The Serenity to Accept the Things I Cannot Change 

As the free-agent follies parade by his ascetic's lookout, Brian Sabean must feel like a recovering alcoholic who has to dig a septic tank in an industrial park outside Miami while his friends party at South Beach during Super Bowl week.

Brian, loosen up, pal! Just a few extra million and you can have Mark De Rosa. Put down the shovel, take a long hot shower and meet us poolside at the Fountainbleu. No? Maybe? Sorry, you snooze you lose.

The latest temptation to stray from the righteous path, Alfonso Soriano, is reportedly signing with the Cubs for $135 million over eight years. And they don't even know where he's going to play. Carlos Lee, who in three years could easily resemble Jerome Bettis, will likely get $15 million per year.

Don't do it, Brian. We got your back. We'll buy our season tickets and watch a lineup with Todd Linden batting fifth if it means not having to watch Juan Pierre earn $10 million in 2009 for barely clearing a .300 OBP. I'm already preparing myself for next year's marketing slogan: All-Star Game! Hey, Don't Look Over There, Look Over Here: All-Star Game!

It's either that or The Record No One Wants Broken!

Either one is preferable to watching the Giants promote sales of loyal employee Pedro Feliz's memoir, Confessions of a Dirty Slop-Hacker, complete with a forward by Rich Draper.

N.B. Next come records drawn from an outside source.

-- ==== Sys2Proof/Laws/Steady.lean ====
section
/-!
SUPPORT. What every operation of the model keeps, as one property of a state: memory, counters and flags are in canonical form, the queue
of waiting commands is a given one, and the fuses are given ones but for the version fuses, the only ones a device burns (R30,
R502). The files after this one show it of each operation, so that claims about a whole command cite one lemma.
-/

namespace Sys2Proof.Machine

/-- What is held fixed: the queue of waiting commands and the fuses, and for the commands that never store, memory and flags. -/
structure Kept where
  pending : List Instr
  fuses : Fuses
  /-- memory, where it is held -/
  mem : Option Memory
  /-- flags and their poison bits, where they are held -/
  flags : Option (SMap Word × SMap Unit)

/-- The fuses less the version fuses. -/
def Fuses.frozen (f : Fuses) : Fuses := { f with svnMin := 0, svnBurnt := 0 }

/-- The stores are canonical, and queue and fuses are those of `kp`. -/
structure Steady (kp : Kept) (s : State) : Prop where
  mem : Memory.wf s.mem = true
  cnt : smWf 0 s.cnt = true
  flags : smWf 0 s.flags = true
  pending : s.pending = kp.pending
  fuses : s.fuses.frozen = kp.fuses
  memIs : ∀ m, kp.mem = some m → s.mem = m
  flagsAre : ∀ x, kp.flags = some x → (s.flags, s.fpois) = x

variable {kp : Kept} {α β : Type}

/-- An update of other fields. -/
theorem steady_upd {s : State} {s1 s2 s4 s5 s7 s8 s9 s12 s13 s14 s15 s16 s17 s18 s19 s20 s21 s22 s23 s24 s25 s26 s27 s28 s29 s30
    s31} :
    Steady kp ⟨s.fuses, s1, s2, s.cnt, s4, s5, s.mem, s7, s8, s9, s.flags, s.fpois, s12, s13, s14, s15, s16, s17, s18, s19, s20, s21,
      s22, s23, s24, s25, s26, s27, s28, s29, s30, s31, s.pending⟩ ↔ Steady kp s :=
  ⟨fun h => ⟨h.mem, h.cnt, h.flags, h.pending, h.fuses, h.memIs, h.flagsAre⟩,
    fun h => ⟨h.mem, h.cnt, h.flags, h.pending, h.fuses, h.memIs, h.flagsAre⟩⟩

/-- A store to memory with an update of other fields. -/
theorem steady_store (nm : kp.mem = none) {s : State} {a bs s1 s2 s4 s5 s7 s8 s9 s12 s13 s14 s15 s16 s17 s18 s19 s20 s21 s22 s23 s24
    s25 s26 s27 s28 s29 s30 s31} (h : Steady kp s) :
    Steady kp ⟨s.fuses, s1, s2, s.cnt, s4, s5, memStore s.mem a bs, s7, s8, s9, s.flags, s.fpois, s12, s13, s14, s15, s16, s17, s18,
      s19, s20, s21, s22, s23, s24, s25, s26, s27, s28, s29, s30, s31, s.pending⟩ :=
  ⟨memory_wf_memStore h.mem _ _, h.cnt, h.flags, h.pending, h.fuses, fun m hm => by simp [nm] at hm, h.flagsAre⟩

theorem Steady.ite {c : Prop} [Decidable c] {s t : State} (hs : Steady kp s) (ht : Steady kp t) :
    Steady kp (if c then s else t) := by split <;> assumption

theorem Steady.ite_snd {c : Prop} [Decidable c] {s t : α × State} (hs : Steady kp s.2) (ht : Steady kp t.2) :
    Steady kp (if c then s else t).2 := by split <;> assumption

theorem Steady.of_pair {x : α × State} {a : α} {t : State} (e : x = (a, t)) (h : Steady kp x.2) : Steady kp t := by
  subst e; exact h

theorem Steady.of_pair_fst {x : State × α} {a : α} {t : State} (e : x = (t, a)) (h : Steady kp x.1) : Steady kp t := by
  subst e; exact h

theorem Steady.of_triple {x : α × β × State} {a : α} {b : β} {t : State} (e : x = (a, b, t)) (h : Steady kp x.2.2) : Steady kp t := by
  subst e; exact h

theorem Steady.of_some {x : Option State} {t : State} (e : x = some t) (h : ∀ u, x = some u → Steady kp u) : Steady kp t := h t e

theorem Steady.of_some_pair {x : Option (α × State)} {a : α} {t : State} (e : x = some (a, t))
    (h : ∀ u, x = some u → Steady kp u.2) : Steady kp t := h (a, t) e

theorem Steady.of_some_quad {γ : Type} {x : Option (α × β × γ × State)} {a : α} {b : β} {c : γ} {t : State}
    (e : x = some (a, b, c, t)) (h : ∀ u, x = some u → Steady kp u.2.2.2) : Steady kp t := h (a, b, c, t) e

theorem foldl_steady {f : State → β → State} (hf : ∀ s a, Steady kp s → Steady kp (f s a)) {s : State} (h : Steady kp s) (l : List β) :
    Steady kp (l.foldl f s) := by
  induction l generalizing s with
  | nil => exact h
  | cons a l ih => exact ih (hf s a h)

theorem foldl_steady_snd {f : α × State → β → α × State} (hf : ∀ x a, Steady kp x.2 → Steady kp (f x a).2) {x : α × State}
    (h : Steady kp x.2) (l : List β) : Steady kp (l.foldl f x).2 := by
  induction l generalizing x with
  | nil => exact h
  | cons a l ih => exact ih (hf x a h)

theorem foldl_steady_fst {f : State × α → β → State × α} (hf : ∀ x a, Steady kp x.1 → Steady kp (f x a).1) {x : State × α}
    (h : Steady kp x.1) (l : List β) : Steady kp (l.foldl f x).1 := by
  induction l generalizing x with
  | nil => exact h
  | cons a l ih => exact ih (hf x a h)

theorem foldl_steady_snd_snd {γ : Type} {f : α × γ × State → β → α × γ × State} (hf : ∀ x a, Steady kp x.2.2 → Steady kp (f x a).2.2)
    {x : α × γ × State} (h : Steady kp x.2.2) (l : List β) : Steady kp (l.foldl f x).2.2 := by
  induction l generalizing x with
  | nil => exact h
  | cons a l ih => exact ih (hf x a h)

theorem option_elim_steady {o : Option α} {s : State} {f : α → State} (h : Steady kp s) (hf : ∀ a, Steady kp (f a)) :
    Steady kp (o.elim s f) := by cases o <;> simp_all

end Sys2Proof.Machine
end

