theorem setCodes_steady {s : State} (a : Nat) (c : Codes) (hh0 : Steady kp s) :
    Steady kp (State.setCodes s a c) := by
  unfold State.setCodes
  repeat' (first
    | with_reducible assumption
    | with_reducible apply hh0
    | with_reducible refine Steady.ite ?_ ?_
    | with_reducible refine Steady.ite_snd ?_ ?_
    | ((try lift_lets -underBinder); intro s1; (refine (fun (h2 : Steady kp s1) => ?_) (?_ : Steady kp s1)) <;> [clear_value s1; subst s1])
    | ((try lift_lets -underBinder); intro s1; (refine (fun (h2 : Steady kp s1.2) => ?_) (?_ : Steady kp s1.2)) <;> [clear_value s1; subst s1])
    | ((try lift_lets -underBinder); intro s1)
    | simp -zeta only [steady_upd]
    | (split <;> try first | (refine (fun (h2 : Steady kp _) => ?_) (Steady.of_pair (by assumption) ?_)) | (refine (fun (h2 : Steady kp _) => ?_) (Steady.of_pair_fst (by assumption) ?_)) | (refine (fun (h2 : Steady kp _) => ?_) (Steady.of_triple (by assumption) ?_)) | (refine (fun (h2 : Steady kp _) => ?_) (Steady.of_some_pair (by assumption) ?_)) | (refine (fun (h2 : Steady kp _) => ?_) (Steady.of_some_quad (by assumption) ?_)) | (refine (fun (h2 : Steady kp _) => ?_) (Steady.of_some (by assumption) ?_)))
    | clear_value *)

theorem markCw_steady {s : State} (a : Nat) (pois : Bool) (hh0 : Steady kp s) :
    Steady kp (State.markCw s a pois) := by
  unfold State.markCw
  repeat' (first
    | with_reducible assumption
    | with_reducible apply hh0
    | with_reducible apply setCodes_steady
    | with_reducible refine Steady.ite ?_ ?_
    | with_reducible refine Steady.ite_snd ?_ ?_
    | ((try lift_lets -underBinder); intro s1; (refine (fun (h2 : Steady kp s1) => ?_) (?_ : Steady kp s1)) <;> [clear_value s1; subst s1])
    | ((try lift_lets -underBinder); intro s1; (refine (fun (h2 : Steady kp s1.2) => ?_) (?_ : Steady kp s1.2)) <;> [clear_value s1; subst s1])
    | ((try lift_lets -underBinder); intro s1)
    | simp -zeta only [steady_upd]
    | (split <;> try first | (refine (fun (h2 : Steady kp _) => ?_) (Steady.of_pair (by assumption) ?_)) | (refine (fun (h2 : Steady kp _) => ?_) (Steady.of_pair_fst (by assumption) ?_)) | (refine (fun (h2 : Steady kp _) => ?_) (Steady.of_triple (by assumption) ?_)) | (refine (fun (h2 : Steady kp _) => ?_) (Steady.of_some_pair (by assumption) ?_)) | (refine (fun (h2 : Steady kp _) => ?_) (Steady.of_some_quad (by assumption) ?_)) | (refine (fun (h2 : Steady kp _) => ?_) (Steady.of_some (by assumption) ?_)))
    | clear_value *)

theorem setErrs_steady {s : State} (a : Nat) (l : SMap Nat) (hh0 : Steady kp s) :
    Steady kp (State.setErrs s a l) := by
  unfold State.setErrs
  repeat' (first
    | with_reducible assumption
    | with_reducible apply hh0
    | with_reducible apply setCodes_steady
    | with_reducible refine Steady.ite ?_ ?_
    | with_reducible refine Steady.ite_snd ?_ ?_
    | ((try lift_lets -underBinder); intro s1; (refine (fun (h2 : Steady kp s1) => ?_) (?_ : Steady kp s1)) <;> [clear_value s1; subst s1])
    | ((try lift_lets -underBinder); intro s1; (refine (fun (h2 : Steady kp s1.2) => ?_) (?_ : Steady kp s1.2)) <;> [clear_value s1; subst s1])
    | ((try lift_lets -underBinder); intro s1)
    | simp -zeta only [steady_upd]
    | (split <;> try first | (refine (fun (h2 : Steady kp _) => ?_) (Steady.of_pair (by assumption) ?_)) | (refine (fun (h2 : Steady kp _) => ?_) (Steady.of_pair_fst (by assumption) ?_)) | (refine (fun (h2 : Steady kp _) => ?_) (Steady.of_triple (by assumption) ?_)) | (refine (fun (h2 : Steady kp _) => ?_) (Steady.of_some_pair (by assumption) ?_)) | (refine (fun (h2 : Steady kp _) => ?_) (Steady.of_some_quad (by assumption) ?_)) | (refine (fun (h2 : Steady kp _) => ?_) (Steady.of_some (by assumption) ?_)))
    | clear_value *)

theorem putCw_steady (nm : kp.mem = none) {s : State} (a : Nat) (data : List Nat) (pois : Bool) (e : SMap Nat) (hh0 : Steady kp s) :
    Steady kp (State.putCw s a data pois e) := by
  unfold State.putCw
  repeat' (first
    | with_reducible assumption
    | with_reducible apply hh0
    | with_reducible apply markCw_steady
    | with_reducible apply setErrs_steady
    | with_reducible refine steady_store nm ?_
    | with_reducible refine Steady.ite ?_ ?_
    | with_reducible refine Steady.ite_snd ?_ ?_
    | ((try lift_lets -underBinder); intro s1; (refine (fun (h2 : Steady kp s1) => ?_) (?_ : Steady kp s1)) <;> [clear_value s1; subst s1])
    | ((try lift_lets -underBinder); intro s1; (refine (fun (h2 : Steady kp s1.2) => ?_) (?_ : Steady kp s1.2)) <;> [clear_value s1; subst s1])
    | ((try lift_lets -underBinder); intro s1)
    | simp -zeta only [steady_upd]
    | (split <;> try first | (refine (fun (h2 : Steady kp _) => ?_) (Steady.of_pair (by assumption) ?_)) | (refine (fun (h2 : Steady kp _) => ?_) (Steady.of_pair_fst (by assumption) ?_)) | (refine (fun (h2 : Steady kp _) => ?_) (Steady.of_triple (by assumption) ?_)) | (refine (fun (h2 : Steady kp _) => ?_) (Steady.of_some_pair (by assumption) ?_)) | (refine (fun (h2 : Steady kp _) => ?_) (Steady.of_some_quad (by assumption) ?_)) | (refine (fun (h2 : Steady kp _) => ?_) (Steady.of_some (by assumption) ?_)))
    | clear_value *)

theorem corrected_steady {s : State} (a : Nat) (syms : List Nat) (hh0 : Steady kp s) :
    Steady kp (corrected s a syms) := by
  unfold corrected
  repeat' (first
    | with_reducible assumption
    | with_reducible apply hh0
    | with_reducible apply bump_steady
    | with_reducible apply bumpBy_steady
    | with_reducible apply modCore_steady
    | with_reducible apply setErrs_steady
    | with_reducible apply countLane_steady
    | with_reducible apply errOcc_steady
    | with_reducible apply plateErrLoc_steady
    | with_reducible apply queueWrite_steady
    | with_reducible apply sramErrLoc_steady
    | (with_reducible refine foldl_steady ?_ ?_ _)
    | (with_reducible refine foldl_steady_snd ?_ ?_ _)
    | (with_reducible refine foldl_steady_fst ?_ ?_ _)
    | (with_reducible refine foldl_steady_snd_snd ?_ ?_ _)
    | with_reducible refine Steady.ite ?_ ?_
    | with_reducible refine Steady.ite_snd ?_ ?_
    | (intro s1 a1 (h1 : Steady kp _); beta_reduce)
    | (intro s1 (h1 : Steady kp _); beta_reduce)
    | ((try lift_lets -underBinder); intro s1; (refine (fun (h2 : Steady kp s1) => ?_) (?_ : Steady kp s1)) <;> [clear_value s1; subst s1])
    | ((try lift_lets -underBinder); intro s1; (refine (fun (h2 : Steady kp s1.2) => ?_) (?_ : Steady kp s1.2)) <;> [clear_value s1; subst s1])
    | ((try lift_lets -underBinder); intro s1)
    | simp -zeta only [steady_upd]
    | (split <;> try first | (refine (fun (h2 : Steady kp _) => ?_) (Steady.of_pair (by assumption) ?_)) | (refine (fun (h2 : Steady kp _) => ?_) (Steady.of_pair_fst (by assumption) ?_)) | (refine (fun (h2 : Steady kp _) => ?_) (Steady.of_triple (by assumption) ?_)) | (refine (fun (h2 : Steady kp _) => ?_) (Steady.of_some_pair (by assumption) ?_)) | (refine (fun (h2 : Steady kp _) => ?_) (Steady.of_some_quad (by assumption) ?_)) | (refine (fun (h2 : Steady kp _) => ?_) (Steady.of_some (by assumption) ?_)))
    | clear_value *)

theorem uncorrectable_steady {s : State} (a : Nat) (hh0 : Steady kp s) :
    Steady kp (uncorrectable s a) := by
  unfold uncorrectable
  repeat' (first
    | with_reducible assumption
    | with_reducible apply hh0
    | with_reducible apply bump_steady
    | with_reducible apply plateErrLoc_steady
    | with_reducible apply sramErrLoc_steady
    | with_reducible refine Steady.ite ?_ ?_
    | with_reducible refine Steady.ite_snd ?_ ?_
    | ((try lift_lets -underBinder); intro s1; (refine (fun (h2 : Steady kp s1) => ?_) (?_ : Steady kp s1)) <;> [clear_value s1; subst s1])
    | ((try lift_lets -underBinder); intro s1; (refine (fun (h2 : Steady kp s1.2) => ?_) (?_ : Steady kp s1.2)) <;> [clear_value s1; subst s1])
    | ((try lift_lets -underBinder); intro s1)
    | simp -zeta only [steady_upd]
    | (split <;> try first | (refine (fun (h2 : Steady kp _) => ?_) (Steady.of_pair (by assumption) ?_)) | (refine (fun (h2 : Steady kp _) => ?_) (Steady.of_pair_fst (by assumption) ?_)) | (refine (fun (h2 : Steady kp _) => ?_) (Steady.of_triple (by assumption) ?_)) | (refine (fun (h2 : Steady kp _) => ?_) (Steady.of_some_pair (by assumption) ?_)) | (refine (fun (h2 : Steady kp _) => ?_) (Steady.of_some_quad (by assumption) ?_)) | (refine (fun (h2 : Steady kp _) => ?_) (Steady.of_some (by assumption) ?_)))
    | clear_value *)

theorem decodeWord_steady (nm : kp.mem = none) {s : State} (a : Nat) (inj : List (Nat × Nat)) (hh0 : Steady kp s) :
    Steady kp (decodeWord s a inj).2 := by
  unfold decodeWord
  repeat' (first
    | with_reducible assumption
    | with_reducible apply hh0
    | with_reducible apply putCw_steady
    | with_reducible apply corrected_steady
    | with_reducible apply uncorrectable_steady
    | with_reducible refine Steady.ite ?_ ?_
    | with_reducible refine Steady.ite_snd ?_ ?_
    | (intro s1 a1 (h1 : Steady kp _); beta_reduce)
    | (intro s1 (h1 : Steady kp _); beta_reduce)
    | ((try lift_lets -underBinder); intro s1; (refine (fun (h2 : Steady kp s1) => ?_) (?_ : Steady kp s1)) <;> [clear_value s1; subst s1])
    | ((try lift_lets -underBinder); intro s1; (refine (fun (h2 : Steady kp s1.2) => ?_) (?_ : Steady kp s1.2)) <;> [clear_value s1; subst s1])
    | ((try lift_lets -underBinder); intro s1)
    | simp -zeta only [steady_upd]
    | (split <;> try first | (refine (fun (h2 : Steady kp _) => ?_) (Steady.of_pair (by assumption) ?_)) | (refine (fun (h2 : Steady kp _) => ?_) (Steady.of_pair_fst (by assumption) ?_)) | (refine (fun (h2 : Steady kp _) => ?_) (Steady.of_triple (by assumption) ?_)) | (refine (fun (h2 : Steady kp _) => ?_) (Steady.of_some_pair (by assumption) ?_)) | (refine (fun (h2 : Steady kp _) => ?_) (Steady.of_some_quad (by assumption) ?_)) | (refine (fun (h2 : Steady kp _) => ?_) (Steady.of_some (by assumption) ?_)))
    | clear_value *)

Monday morning update: The Chronicle is reporting that the Giants made a serious bid for Soriano, but the Cubs' offer was so knockout the Giants and others never had a chance to counter it. Also, here's a sign that Sabean is indeed sticking to principle this winter: "Stanton, reportedly seeking about $2.5 million a year, said he picked the Reds over the Giants because Cincinnati was willing to guarantee the 39-year-old left-hander a second year and San Francisco was not."